It turns out the problem of how best to choose a next *q* in MCO is formally identical to the supervised learning problem of how best to choose a hypothesis *h* based on a training set *d* [7, 8, 9]. If one simply reinterprets all MCO variables as appropriate supervised learning variables, one transforms any MCO problem into a supervised learning problem (and vice-versa). The rule for this reinterpretation is effectively a dictionary that allows us to transform any technique that has been developed for supervised learning into a technique for (MCO-based) search. Regularization, bagging, boosting, cross-validation, stacking, etc., can all be transformed this way into techniques to improve search.

As an illustration, cross-validation in supervised learning is a technique for using an existing training set *d* to choose a value for a hyperparameter arising in a given supervised learning algorithm. We can use the dictionary to translate this use of cross-validation from the domain of supervised learning into the domain of search. Training sets become data sets, and the hyperparameters of a supervised learning algorithm become the parameters of an MCO-based search algorithm. For example, a regularization constant in supervised learning gets transformed into the temperature parameter of a form of MCO that is very similar to simulated annealing. In this way using the dictionary to translate cross-validation into the search domain shows us how to use it on one's data set in search to dynamically update the temperature in the temperature-based MCO search algorithm. That updating proceeds by running the MCO algorithm repeatedly on subsets of one's already existing data set *d*. (No new samples of the objective function *f* beyond those already in *d* are involved in this use of cross-validation for search, just like no new samples are involved in the use of cross-validation in supervised learning.)

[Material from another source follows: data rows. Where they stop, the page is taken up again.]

-- ==== Sys2Proof/Laws/Ops.lean ====
section
/-! SUPPORT. One lemma per shared operation that says once what it gives, for later proofs to cite: the filters, the
output stage, the delay-line addresses, the block latches, the failure of INIT and hardware reset. -/

namespace Sys2Proof.Machine

theorem qa_zero_toInt : (0 : QA).toInt = 0 := rfl

/-! ### Tap registers -/

@[simp] theorem readTap_setAcc (v : QA) (t : Tap) (s : State) : readTap (setAcc v s) t = readTap s t := by
  cases t <;> rfl

@[simp] theorem setAcc_acc_readTap (t : Tap) (s : State) : (accLd t s).acc = readTap s t := rfl

/-- The four tone taps read back what is written to them. -/
@[simp] theorem readTap_setTap_self_lpz1 (v : QA) (s : State) : readTap (setTap .lpz1 v s) .lpz1 = v := rfl
@[simp] theorem readTap_setTap_self_lpz2 (v : QA) (s : State) : readTap (setTap .lpz2 v s) .lpz2 = v := rfl
@[simp] theorem readTap_setTap_self_hpz1 (v : QA) (s : State) : readTap (setTap .hpz1 v s) .hpz1 = v := rfl
@[simp] theorem readTap_setTap_self_hpz2 (v : QA) (s : State) : readTap (setTap .hpz2 v s) .hpz2 = v := rfl

theorem setTap_setAcc (t : Tap) (v w : QA) (s : State) : setTap t v (setAcc w s) = setAcc w (setTap t v s) := by
  cases t <;> rfl

/-! ### Filters -/

/-- IIR1 (R131): its output and the state after, with the tap as one register value. -/
theorem iir1_eq (co : Coef1) (z : Tap) (x : Q) (s : State) :
    iir1 co z x s =
      let y := sat32 (rtz (BitVec.ofInt 72 ((readTap s z).toInt + co.b0.toInt * x.toInt)).toInt 24)
      let t := BitVec.ofInt 72 (co.b1.toInt * x.toInt - co.a1.toInt * y.toInt)
      (y, setTap z t (setAcc t s)) := by
  simp only [iir1, accLd, accMac_setAcc, accOut_setAcc, accSt, accClr, setAcc_setAcc, accMsu_setAcc, ofInt72_sub,
    setAcc_acc, qa_zero_toInt, zero_add]

/-- The output of IIR1 with a tap inside its R107 bound is the rule's, with nothing lost. -/
theorem iir1_out (co : Coef1) (z : Tap) (x : Q) (s : State) (h : QA.within (readTap s z) 64) :
    (iir1 co z x s).1 = sat32 (rtz ((readTap s z).toInt + co.b0.toInt * x.toInt) 24) := by
  have hp := product_bounds co.b0 x
  rw [iir1_eq, toInt_ofInt72]
  · have := h.1; norm_num at *; omega
  · have := h.2; norm_num at *; omega

/-- BIQ (R132): its output and the state after. `z1'` is computed from the old `z2`. -/
theorem biq_eq (co : Coef2) (z1 z2 : Tap) (x : Q) (s : State) :
    biq co z1 z2 x s =
      let y := sat32 (rtz (BitVec.ofInt 72 ((readTap s z1).toInt + co.b0.toInt * x.toInt)).toInt 24)
      let u1 := BitVec.ofInt 72 ((readTap s z2).toInt + co.b1.toInt * x.toInt - co.a1.toInt * y.toInt)
      let u2 := BitVec.ofInt 72 (co.b2.toInt * x.toInt - co.a2.toInt * y.toInt)
      (y, setTap z2 u2 (setAcc u2 (setTap z1 u1 s))) := by
  simp only [biq, accLd, accMac_setAcc, accOut_setAcc, accSt, accClr, setAcc_setAcc, accMsu_setAcc, ofInt72_sub,
    setAcc_acc, qa_zero_toInt, zero_add, readTap_setAcc, setTap_setAcc]

/-- The output of BIQ with a first tap inside its R107 bound is the rule's, with nothing lost. -/
theorem biq_out (co : Coef2) (z1 z2 : Tap) (x : Q) (s : State) (h : QA.within (readTap s z1) 64) :
    (biq co z1 z2 x s).1 = sat32 (rtz ((readTap s z1).toInt + co.b0.toInt * x.toInt) 24) := by
  have hp := product_bounds co.b0 x
  rw [biq_eq, toInt_ofInt72]
  · have := h.1; norm_num at *; omega
  · have := h.2; norm_num at *; omega

/-! ### Output stage -/

/-- One rounded product (R163). -/
theorem roundedProduct_eq (a b : Q) (s : State) : roundedProduct a b s =
    (sat32 (rtz (a.toInt * b.toInt) 24), setAcc (BitVec.ofInt 72 (a.toInt * b.toInt)) s) := by
  have hp := product_bounds a b
  simp only [roundedProduct, accMac_accClr, accOut_setAcc]
  rw [toInt_ofInt72] <;> norm_num at * <;> omega

/-- XFADE (R161). -/
theorem xfade_eq (x w : Q) (s : State) : xfade x w s =
    (sat32 (rtz (s.dryw.toInt * x.toInt + s.wetw.toInt * w.toInt) 24),
      setAcc (BitVec.ofInt 72 (s.dryw.toInt * x.toInt + s.wetw.toInt * w.toInt)) s) := by
  have hp := product_bounds s.dryw x
  have hq := product_bounds s.wetw w
  simp only [xfade, accMac_accMac_accClr, accOut_setAcc]
  rw [toInt_ofInt72] <;> norm_num at * <;> omega

/-- The product of COMB's feedback (R141). -/
theorem combMix_eq (p d g : Q) (s : State) : combMix p d g s =
    (sat32 (rtz (p.toInt * 2 ^ 24 + d.toInt * g.toInt) 24),
      setAcc (BitVec.ofInt 72 (p.toInt * 2 ^ 24 + d.toInt * g.toInt)) s) := by
  have hp := product_bounds d g
  have hq := q_toInt_bounds p
  simp only [combMix, accMac_accAddq_accClr, accOut_setAcc]
  rw [toInt_ofInt72] <;> norm_num at * <;> omega

/-- The output of AP (R151). -/
theorem apOut_eq (del g v : Q) (s : State) : apOut del g v s =
    (sat32 (rtz (del.toInt * 2 ^ 24 - g.toInt * v.toInt) 24),
      setAcc (BitVec.ofInt 72 (del.toInt * 2 ^ 24 - g.toInt * v.toInt)) s) := by
  have hp := product_bounds g v
  have hq := q_toInt_bounds del
  simp only [apOut, accMsu_accAddq_accClr, accOut_setAcc]
  rw [toInt_ofInt72] <;> norm_num at * <;> omega

/-- What AP writes back (R151). -/
theorem apBack_eq (v g o : Q) (s : State) : apBack v g o s =
    (sat32 (rtz (v.toInt * 2 ^ 24 + g.toInt * o.toInt) 24),
      setAcc (BitVec.ofInt 72 (v.toInt * 2 ^ 24 + g.toInt * o.toInt)) s) := by
  have hp := product_bounds g o
  have hq := q_toInt_bounds v
  simp only [apBack, accMac_accAddq_accClr, accOut_setAcc]
  rw [toInt_ofInt72] <;> norm_num at * <;> omega

/-- The accumulation of CNORM (R143): one register value, the exact sum. -/
theorem sumLines_eq (norm : Q) (rs : List Q) (s : State) : sumLines norm rs s =
    setAcc (BitVec.ofInt 72 (s.acc.toInt + (rs.map (·.toInt)).sum * norm.toInt)) s := by
  induction rs generalizing s with
  | nil => simp [sumLines, setAcc, BitVec.ofInt_toInt]
  | cons r rs ih =>
    rw [sumLines, ih, accMac_acc, ofInt72_add]
    simp only [accMac, setAcc_setAcc, List.map_cons, List.sum_cons]
    congr 2
    ring

/-- SCLIP (R163) gives the soft clip of its operand and changes the accumulator only. -/
theorem sclip_state (m : Q) (s : State) : ∃ v, (sclip m s).2 = setAcc v s := by
  simp only [sclip, roundedProduct_eq, setAcc_setAcc]
  exact ⟨_, rfl⟩

/-! ### Delay lines -/

/-- A read at any offset of a line with capacity at least 1 stays inside the line's region (R65). -/
theorem readAddr_lt (l : LineId) (k : Nat) (s : State) (h : 0 < lineCap s.cfg l) :
    lineBase s.cfg l ≤ readAddr l k s ∧ readAddr l k s < lineBase s.cfg l + lineCap s.cfg l := by
  have h1 := Int.emod_nonneg ((lineCursor s l : Int) - k) (by omega : (lineCap s.cfg l : Int) ≠ 0)
  have h2 := Int.emod_lt_of_pos ((lineCursor s l : Int) - k) (by omega : (0 : Int) < lineCap s.cfg l)
  unfold readAddr
  omega

/-- A write at a legal cursor stays inside the line's region (R65). -/
theorem writeAddr_lt (l : LineId) (s : State) (h : s.cursorOk l) :
    lineBase s.cfg l ≤ writeAddr l s ∧ writeAddr l s < lineBase s.cfg l + lineCap s.cfg l := by
  unfold writeAddr
  unfold State.cursorOk at h
  omega

/-- The cursor stays legal (R122). -/
theorem nextCursor_lt (l : LineId) (s : State) (h : 0 < lineCap s.cfg l) : nextCursor l s < lineCap s.cfg l :=
  Nat.mod_lt _ h

theorem take_map_sum_add_le {α : Type} (f : α → Nat) (l : List α) (i : Nat) :
    ((l.take i).map f).sum + (l.map f).getD i 0 ≤ (l.map f).sum := by
  induction l generalizing i with
  | nil => simp
  | cons x l ih =>
    cases i with
    | zero => simp
    | succ i => simpa [add_assoc] using ih i

/-- One more line moves the base by its capacity (R61). -/
theorem take_map_sum_succ {α : Type} (f : α → Nat) (l : List α) (i : Nat) :
    ((l.take (i + 1)).map f).sum = ((l.take i).map f).sum + (l.map f).getD i 0 := by
  induction l generalizing i with
  | nil => simp
  | cons x l ih =>
    cases i with
    | zero => simp
    | succ i => simp only [List.take_succ_cons, List.map_cons, List.sum_cons, ih]; simp; omega

/-- Every line's region lies inside the required words (R61, R62). -/
theorem lineEnd_le (c : Cfg) (l : LineId) : lineBase c l + lineCap c l ≤ c.reqWords := by
  cases l with
  | pre => simp only [lineBase, lineCap, Cfg.reqWords]; omega
  | comb i =>
    have := take_map_sum_add_le (·.cap) c.combs i
    simp only [lineBase, lineCap, Cfg.reqWords, Cfg.combBase]; omega
  | ap j =>
    have := take_map_sum_add_le (·.cap) c.aps j
    simp only [lineBase, lineCap, Cfg.reqWords, Cfg.apBase, Cfg.combBase, Cfg.n, List.take_length]; omega

/-! ### Well-formed configurations -/

theorem Cfg.WF.combDelay {c : Cfg} (h : c.WF) {i : Nat} (hi : i < c.n) :
    1 ≤ (combCfg c i).delay ∧ (combCfg c i).delay < (combCfg c i).cap := by
  have hi' : i < c.combs.length := hi
  have hall := List.all_eq_true.mp h.2.2.1 (c.combs[i]'hi') (List.getElem_mem hi')
  simpa [combCfg, List.getD_eq_getElem?_getD, hi'] using hall

theorem Cfg.WF.apDelay {c : Cfg} (h : c.WF) {j : Nat} (hj : j < c.m) :
    1 ≤ (apCfg c j).delay ∧ (apCfg c j).delay ≤ (apCfg c j).cap := by
  have hj' : j < c.aps.length := hj
  have hall := List.all_eq_true.mp h.2.2.2.1 (c.aps[j]'hj') (List.getElem_mem hj')
  have := (of_decide_eq_true hall).1
  simpa [apCfg, List.getD_eq_getElem?_getD, hj'] using this

theorem lineCap_comb (c : Cfg) {i : Nat} (hi : i < c.n) : lineCap c (.comb i) = (combCfg c i).cap := by
  have hi' : i < c.combs.length := hi
  simp [lineCap, combCfg, List.getD_eq_getElem?_getD, hi']

theorem lineCap_ap (c : Cfg) {j : Nat} (hj : j < c.m) : lineCap c (.ap j) = (apCfg c j).cap := by
  have hj' : j < c.aps.length := hj
  simp [lineCap, apCfg, List.getD_eq_getElem?_getD, hj']

/-- The table index never leaves the table (R144). -/
theorem gidx_lt {c : Cfg} (h : c.WF) (t : BitVec 10) : gidx c t < c.lutSteps := by
  have := h.2.2.2.2.2.2.2.1.1
  unfold gidx
  omega

/-- The selected row has one gain in `[0, ONE)` for each line (R144, R145). -/
theorem gainRow_wf {c : Cfg} (h : c.WF) (t : BitVec 10) : c.gainRowWF (gainRow c t) := by
  have hlt : gidx c t < c.glut.length := gidx_lt h t
  have hall := List.all_eq_true.mp h.2.2.2.2.1 (c.glut[gidx c t]) (List.getElem_mem hlt)
  have : gainRow c t = c.glut[gidx c t] := by
    simp [gainRow, List.getD_eq_getElem?_getD, hlt]
  rw [this]
  exact of_decide_eq_true hall

/-! ### Block latches -/

theorem sendGain_toInt (d : BitVec 10) : (sendGain d).toInt = d.toNat * 2 ^ 14 := by
  have := d.isLt
  unfold sendGain
  rw [BitVec.toInt_eq_toNat_of_lt] <;> simp only [BitVec.toNat_ofNat] <;> omega

theorem wetWeight_toInt {mix : Int} (h : -1000 ≤ mix ∧ mix ≤ 1000) :
    (wetWeight mix).toInt = ((mix + 1000) * 2 ^ 24) / 2000 := by
  unfold wetWeight
  rw [toInt_ofInt32] <;> norm_num <;> omega

theorem dryWeight_toInt {w : Q} (h : 0 ≤ w.toInt ∧ w.toInt ≤ oneRaw) : (dryWeight w).toInt = oneRaw - w.toInt := by
  unfold dryWeight
  unfold oneRaw at *
  rw [toInt_ofInt32] <;> omega

/-! ### The READY engine -/

/-- A tap that is the difference of two products is inside R107's bound. -/
theorem within_two_products (b x a y : Q) : QA.within (BitVec.ofInt 72 (b.toInt * x.toInt - a.toInt * y.toInt)) 63 := by
  have h1 := product_bounds b x
  have h2 := product_bounds a y
  unfold QA.within
  rw [toInt_ofInt72] <;> norm_num at * <;> omega

/-- A tap that adds two products to the second tap is inside R107's bound. -/
theorem within_tap_and_two_products {z : QA} (hz : QA.within z 63) (b x a y : Q) :
    QA.within (BitVec.ofInt 72 (z.toInt + b.toInt * x.toInt - a.toInt * y.toInt)) 64 := by
  have h1 := product_bounds b x
  have h2 := product_bounds a y
  unfold QA.within at *
  rw [toInt_ofInt72] <;> norm_num at * <;> omega

/-- The engine invariant looks at the configuration, cursors, mix, latches and taps alone. -/
theorem engineInv_congr {s t : State} (h : s.EngineInv) (hcfg : t.cfg = s.cfg) (hpcur : t.pcur = s.pcur)
    (hccur : t.ccur = s.ccur) (hacur : t.acur = s.acur) (hmix : t.pMix = s.pMix) (hfbg : t.fbg = s.fbg)
    (hsend : t.sendg = s.sendg) (hwet : t.wetw = s.wetw) (hdry : t.dryw = s.dryw) (hl1 : t.lpz1 = s.lpz1)
    (hl2 : t.lpz2 = s.lpz2) (hh1 : t.hpz1 = s.hpz1) (hh2 : t.hpz2 = s.hpz2) (hdz : t.dz = s.dz) : t.EngineInv := by
  obtain ⟨a1, a2, a3, a4, a5, a6, a7, a8, a9, a10, a11, a12⟩ := h
  constructor
  · simpa [hcfg] using a1
  · simpa [State.cursorOk, lineCursor, hcfg, hpcur] using a2
  · simpa [State.cursorOk, lineCursor, hcfg, hccur] using a3
  · simpa [State.cursorOk, lineCursor, hcfg, hacur] using a4
  · rw [hmix]; exact a5
  · rw [hfbg, hcfg]; exact a6
  · rw [hsend]; exact a7
  · rw [hwet]; exact a8
  · rw [hwet, hdry]; exact a9
  · rw [hl1, hl2]; exact a10
  · rw [hh1, hh2]; exact a11
  · rw [hdz, hcfg]; exact a12

/-! ### Failure and reset -/

/-- What a failed INIT leaves: UNINIT, its response, the sequencer idle, one register per line, and every DMEM word from
`REQ_WORDS` on (R195; log 7). The other registers hold free values. -/
theorem raiseFailure_spec (st : BitVec 4) (s : State) :
    (raiseFailure st s).mode = .uninit ∧ (raiseFailure st s).rspStatus = st ∧ (raiseFailure st s).rspData = 0 ∧
    (raiseFailure st s).rspValid = true ∧ (raiseFailure st s).rspOut = s.rspOut ++ [⟨st, 0⟩] ∧
    (raiseFailure st s).fcnt = 0 ∧ (raiseFailure st s).seq = Seq.idle ∧ (raiseFailure st s).idx = 0 ∧
    (raiseFailure st s).cfg = s.cfg ∧
    (∀ a, s.cfg.reqWords ≤ a → (raiseFailure st s).mem.read a = s.mem.read a) := by
  refine ⟨rfl, rfl, rfl, rfl, rfl, rfl, rfl, rfl, rfl, fun a ha => ?_⟩
  exact Memory.read_scramble_above _ _ (le_trans (min_le_right _ _) ha)

/-- What hardware reset leaves (R210). The other registers and every DMEM word hold free values. -/
theorem hardReset_spec (s : State) :
    (hardReset s).mode = .uninit ∧ (hardReset s).fcnt = 0 ∧ (hardReset s).seq = Seq.idle ∧ (hardReset s).idx = 0 ∧
    (hardReset s).rspValid = false ∧ (hardReset s).outValid = false ∧ (hardReset s).rst = false ∧
    (hardReset s).cfg = s.cfg ∧ (hardReset s).rspOut = s.rspOut ∧ (hardReset s).frameOut = s.frameOut :=
  ⟨rfl, rfl, rfl, rfl, rfl, rfl, rfl, rfl, rfl, rfl⟩

end Sys2Proof.Machine
end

Experimental tests of MCO search algorithms designed by using the dictionary have established that they work quite well in practice [7, 8, 9]. Applying bagging and stacking, in addition to cross-validation, have all been found to transform an initially powerful search algorithm into a new one with improved search performance.

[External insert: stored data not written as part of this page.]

/-! ## Decoding: a word for every constructor, from 30_encoding.md R81, R86, R89 and vector group V-ENC -/

theorem test_decode_init : decode (.cmd 0b00011010000000001011101110000000#32) = .ok (.init 2 2 48000) := by decide
theorem test_decode_init_3_in : decode (.cmd 0x1E00AC44#32) = .ok (.init 3 2 44100) := by decide
theorem test_decode_setp_time : decode (.cmd 0b00100000000000000000001000000000#32) = .ok (.setpTime 512) := by decide
theorem test_decode_setp_depth : decode (.cmd 0x210003FF#32) = .ok (.setpDepth 1023) := by decide
theorem test_decode_setp_mix : decode (.cmd 0x22FFFC18#32) = .ok (.setpMix (BitVec.ofInt 24 (-1000))) := by decide
theorem test_decode_setp_unknown : decode (.cmd 0x2700007B#32) = .ok (.setpUnknown 7 123) := by decide
theorem test_decode_getp_time : decode (.cmd 0b00110000000000000000000000000000#32) = .ok (.getpTime 0) := by decide
theorem test_decode_getp_depth : decode (.cmd 0x31000000#32) = .ok (.getpDepth 0) := by decide
theorem test_decode_getp_mix : decode (.cmd 0x32000000#32) = .ok (.getpMix 0) := by decide
theorem test_decode_getp_unknown : decode (.cmd 0x37000000#32) = .ok (.getpUnknown 7 0) := by decide
theorem test_decode_render : decode (.cmd 0b01000000111111111111111111111111#32) = .ok (.render 0 16777215) := by decide
theorem test_decode_reserved_op0 : decode (.cmd 0x00000000#32) = .ok (.reservedOp0 0) := by decide
theorem test_decode_reserved_op5 : decode (.cmd 0x50000000#32) = .ok (.reservedOp5 0) := by decide
theorem test_decode_reserved_op6_7 : decode (.cmd 0x70000001#32) = .ok (.reservedOp6_7 0x10000001) := by decide
theorem test_decode_reserved_op8_15 : decode (.cmd 0xFFFFFFFF#32) = .ok (.reservedOp8_15 0x7FFFFFFF) := by decide
theorem test_decode_idle : decode (.seq 0b00000#5) = .ok .idle := by decide
theorem test_decode_blkpro : decode (.seq 0b00001#5) = .ok .blkpro := by decide
theorem test_decode_gsched : decode (.seq 0b00010#5) = .ok .gsched := by decide
theorem test_decode_send : decode (.seq 0b00011#5) = .ok .send := by decide
theorem test_decode_biq_lp : decode (.seq 0b00100#5) = .ok .biqLp := by decide
theorem test_decode_biq_hp : decode (.seq 0b00101#5) = .ok .biqHp := by decide
theorem test_decode_pdly : decode (.seq 0b00110#5) = .ok .pdly := by decide
theorem test_decode_comb : decode (.seq 0b00111#5) = .ok .comb := by decide
theorem test_decode_cnorm : decode (.seq 0b01000#5) = .ok .cnorm := by decide
theorem test_decode_ap : decode (.seq 0b01001#5) = .ok .ap := by decide
theorem test_decode_xfade_l : decode (.seq 0b01010#5) = .ok .xfadeL := by decide
theorem test_decode_sclip_l : decode (.seq 0b01011#5) = .ok .sclipL := by decide
theorem test_decode_xfade_r : decode (.seq 0b01100#5) = .ok .xfadeR := by decide
theorem test_decode_sclip_r : decode (.seq 0b01101#5) = .ok .sclipR := by decide
theorem test_decode_emit : decode (.seq 0b01110#5) = .ok .emit := by decide
theorem test_decode_unused_step_code : decode (.seq 0b01111#5) = .error (.unusedStepCode 15) := by decide
theorem test_decode_table_word :
    decodeTableWord 32 0x220003E8 = some (.setpMix 1000) ∧ decodeTableWord 8 7 = some .comb ∧
    decodeTableWord 8 15 = none := by decide

/-! ## Arithmetic: vector group V-FX -/

theorem test_rtz : rtz 3 1 = 1 ∧ rtz (-3) 1 = -1 ∧ rtz (-1) 24 = 0 ∧ rtz (-16777217) 24 = -1 := by decide
theorem test_sat32 : sat32 2147483648 = q 2147483647 ∧ sat32 (-2147483649) = q (-2147483648) := by decide
theorem test_qmul : qmul (q 8388608) (q (-3)) = q (-1) ∧ qmul (q (-2147483648)) (q (-16777216)) = q 2147483647 ∧
    qmul (q 5592405) (q 50331648) = q 16777215 := by decide
theorem test_acc_out_25 : accOut 25 (accMac (q (-3)) (q 16777216) (accClr ready)) = q (-1) := by decide
/-- Example of R106 and R108. -/
theorem test_acc_addq : (accAddq 16777216#32 (accMac 8388608#32 8388608#32 (accClr ready))).acc.toInt = 351843720888320 ∧
    accOut 24 (accAddq 16777216#32 (accMac 8388608#32 8388608#32 (accClr ready))) = q 20971520 := by decide

/-! ## Delay lines: the writes of vector group V-DL on a line of capacity 4 (comb 1 of `CFG_TINY`) -/

theorem test_delay_line :
    (match dlWrAll (.comb 1) [11, 22, 33, 44, 55] ready with
      | .ok s => some (s.ccur, (dlRd (.comb 1) 1 s).toOption, (dlRd (.comb 1) 2 s).toOption,
          (dlRd (.comb 1) 4 s).toOption)
      | .error _ => none) = some ([0, 1], some 55, some 44, some 22) := by decide +kernel
theorem test_delay_line_words :
    (match dlWrAll (.comb 1) [11, 22, 33, 44, 55] ready with
      | .ok s => s.mem
      | .error _ => []) = [(5, 55), (6, 22), (7, 33), (8, 44)] := by decide +kernel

Of course, these experimental results do not mean there is any formal justification for these kinds of MCO search algorithms; NFL for search cannot be circumvented. To understand in more detail why one cannot provide a formal justification for a technique like cross-validation in search, it is worth elaborating why there is not even a formal justification for using cross-validation in supervised learning. Let Θ be a set of learning algorithms. Then given a training set *d*, let scientist *A* estimate what *f* produced their training set the following way. First they run cross-validation on *d* to compare the algorithms in Θ. They then choose the algorithm *Θ* ∈ Θ with lowest such cross-validation error. As a final step, they run that algorithm on all of *d*. In this way *A* generates their final hypothesis *h* to generalize from *d*. Next let scientist *B* do the exact same thing; except that they use anti-cross-validation, i.e., the algorithm they choose to train on all of *d* is the element of Θ with greatest cross-validation error on *d*, not smallest error. By the NFL theorems for supervised learning, we have no *a priori* basis for preferring scientist *A*'s hypothesis to scientist *B*'s. Although it is difficult to produce *f*'s in which *B* beats *A*, by the NFL for supervised learning theorem we know that there must be "as many" of them (weighted by performance) as there are *f*'s for which *A* beats *B*.

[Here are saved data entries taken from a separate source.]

/-- The role part of a discharge station (R108, R191). -/
def dischargeParamsOf (image : List Byte) : Option DischargeParams := do
  let rank ← inRange 0 (imageByte image 55) 7
  let age ← inRange 1 (imageByte image 56) 255
  let factors ← [57, 59, 61, 63, 65, 67].mapM (fun i => inRange 1 (imageHalf image i) 1023)
  let index ← inRange 5 (imageByte image 69) 100
  return ⟨rank, age, factors, index, imageByte image 70, imageByte image 71, imageByte image 72⟩

/-- The role part of a filter station (R133, R191). -/
def filterParamsOf (image : List Byte) : Option FilterParams := do
  let rank ← inRange 0 (imageByte image 55) 7
  let volume ← inRange 1 (imageByte image 56) 255
  let flush ← inRange 0 (imageHalf image 57) 4095
  let urgent ← inRange 0 (imageHalf image 59) 4095
  let fraction ← inRange 1 (imageByte image 62) 16
  let proving ← inRange 1 (imageByte image 64) 50
  return ⟨rank, volume, flush, urgent, imageByte image 61, fraction, imageByte image 63, proving⟩

/-- The role part of a crusher station (R147, R191). -/
def crusherParamsOf (image : List Byte) : Option CrusherParams := do
  let capacities ← [55, 57, 59, 61, 63, 65, 67].mapM (fun i => inRange 1 (imageHalf image i) 65535)
  let thresholds ← [0, 1, 2, 3, 4, 5, 6].mapM
    (fun i => inRange 1 (imageHalf image (69 + 2 * i)) (capacities.getD i 0))
  let surge ← inRange 1 (imageHalf image 83) 4095
  let drain ← inRange 1 (imageByte image 85) 255
  let reversal ← inRange 5 (imageByte image 86) 100
  return ⟨capacities, thresholds, surge, drain, reversal, imageByte image 87, imageByte image 88,
    imageByte image 89⟩

/-- The configuration that an image gives, or none when the image is bad: its length or its check word
is wrong, or a field lies outside its range (R179, R191). The encoder prescaler and the stall time are tested at
every role, at a filter station too, which uses neither: DESIGN CHOICE, unsafe (log 59). The attention mask is read
high byte first: DESIGN CHOICE, unsafe (log 58). -/
def configOf (image : List Byte) : Option Config := do
  if image.length = 128 ∧ imageHalf image 126 = (crc16 (image.take 126)).toNat then
    let hall ← hallParamsOf image
    let address ← addrOf (image.getD 20 0)
    let role ← roleOf (imageByte image 21)
    let transit ← inRange 0 (imageByte image 22) 7
    let ceiling ← inRange 0 (imageByte image 23) 7
    let dormancy ← inRange 0 (imageByte image 26) 1
    let delay ← inRange 1 (imageByte image 27) 255
    let threshold ← inRange 0 (imageByte image 28) 3
    let channels ← [29, 35, 41, 47].mapM (channelOf image)
    let prescaler ← inRange 0 (imageByte image 53) 7
    let stall ← inRange 1 (imageByte image 54) 50
    let dis ← if role = .discharge then dischargeParamsOf image else some DischargeParams.blank
    let fil ← if role = .filter then filterParamsOf image else some FilterParams.blank
    let cru ← if role = .crusher then crusherParamsOf image else some CrusherParams.blank
    return {
      hall := hall, address := address, role := role, transit := transit, ceiling := ceiling,
      mask := halfOf (image.getD 24 0) (image.getD 25 0), dormancy := dormancy = 1,
      dormantDelay := delay, supplyThreshold := 34 + 3 * threshold, channels := channels,
      prescaler := 2 ^ prescaler, stallTime := stall, dis := dis, fil := fil, cru := cru }
  else none

/-! ## The host's table words -/

/-- The command that a word of spec/opcode_table.json spells. No row of the table gives bits (every
row's "fields" is empty and none has "fixed"), so no word spells a command. -/
def decodeTableWord (_nbits _w : Nat) : Option Instr := none

end Sys2Proof
end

Despite this lack of formal guarantees behind cross-validation in supervised learning, it is hard to imagine any scientist who would not prefer to use it to using anti-cross-validation. Indeed, one can view cross-validation (or more generally "out of sample" techniques) as a formalization of the scientific method: Choose among theories according to which better fits experimental data that was generated after the theory was formulated, and then use that theory to make predictions for new experiments. By the inner product formula for supervised learning, this bias of the scientific community in favor of using out-of-sample techniques in general, and cross-validation in particular, must correspond somehow to a bias in favor of a particular *P*(*f*). This implicit prior *P*(*f*) is quite difficult to express mathematically. Yet almost every conventional supervised learning prior (e.g., in favor of smooth targets) or non-Bayesian bias favoring some learning algorithms over others (e.g., a bias in favor of having few degrees of freedom in a hypothesis class, in favor of generating a hypothesis with low algorithmic complexity, etc.) is often debated by members of the scientific community. In contrast, nobody debates the "prior" implicit in out-of-sample techniques. Indeed, it is exactly this prior that justifies the ubiquitous use of contests involving hidden test data sets to judge which of a set of learning algorithms are best.

**Free Lunches and Future Research**

There are many avenues of research related to the NFL theorems, which have not yet been properly explored. Some of these involve free lunch theorems which concern fields closely related to search, e.g., co-evolution [10]. Other free lunches arise in supervised learning, e.g., when the loss function does not obey the conditions that were alluded to above [11].

However it is important to realize that none of these (no) free lunch theorems concern the covariational behavior of search and/or learning algorithms. For example, despite the NFL for search theorems, there are scenarios where, for some (using the notation of the appendix), but there are no *f*'s for which the reverse it true, i.e., for which the difference . It is interesting to speculate that such "head-to-head" distinctions might ultimately provide a rationale for using many almost universally applied heuristics, in particular for using cross-validation rather than anti-cross-validation in both supervised learning and search.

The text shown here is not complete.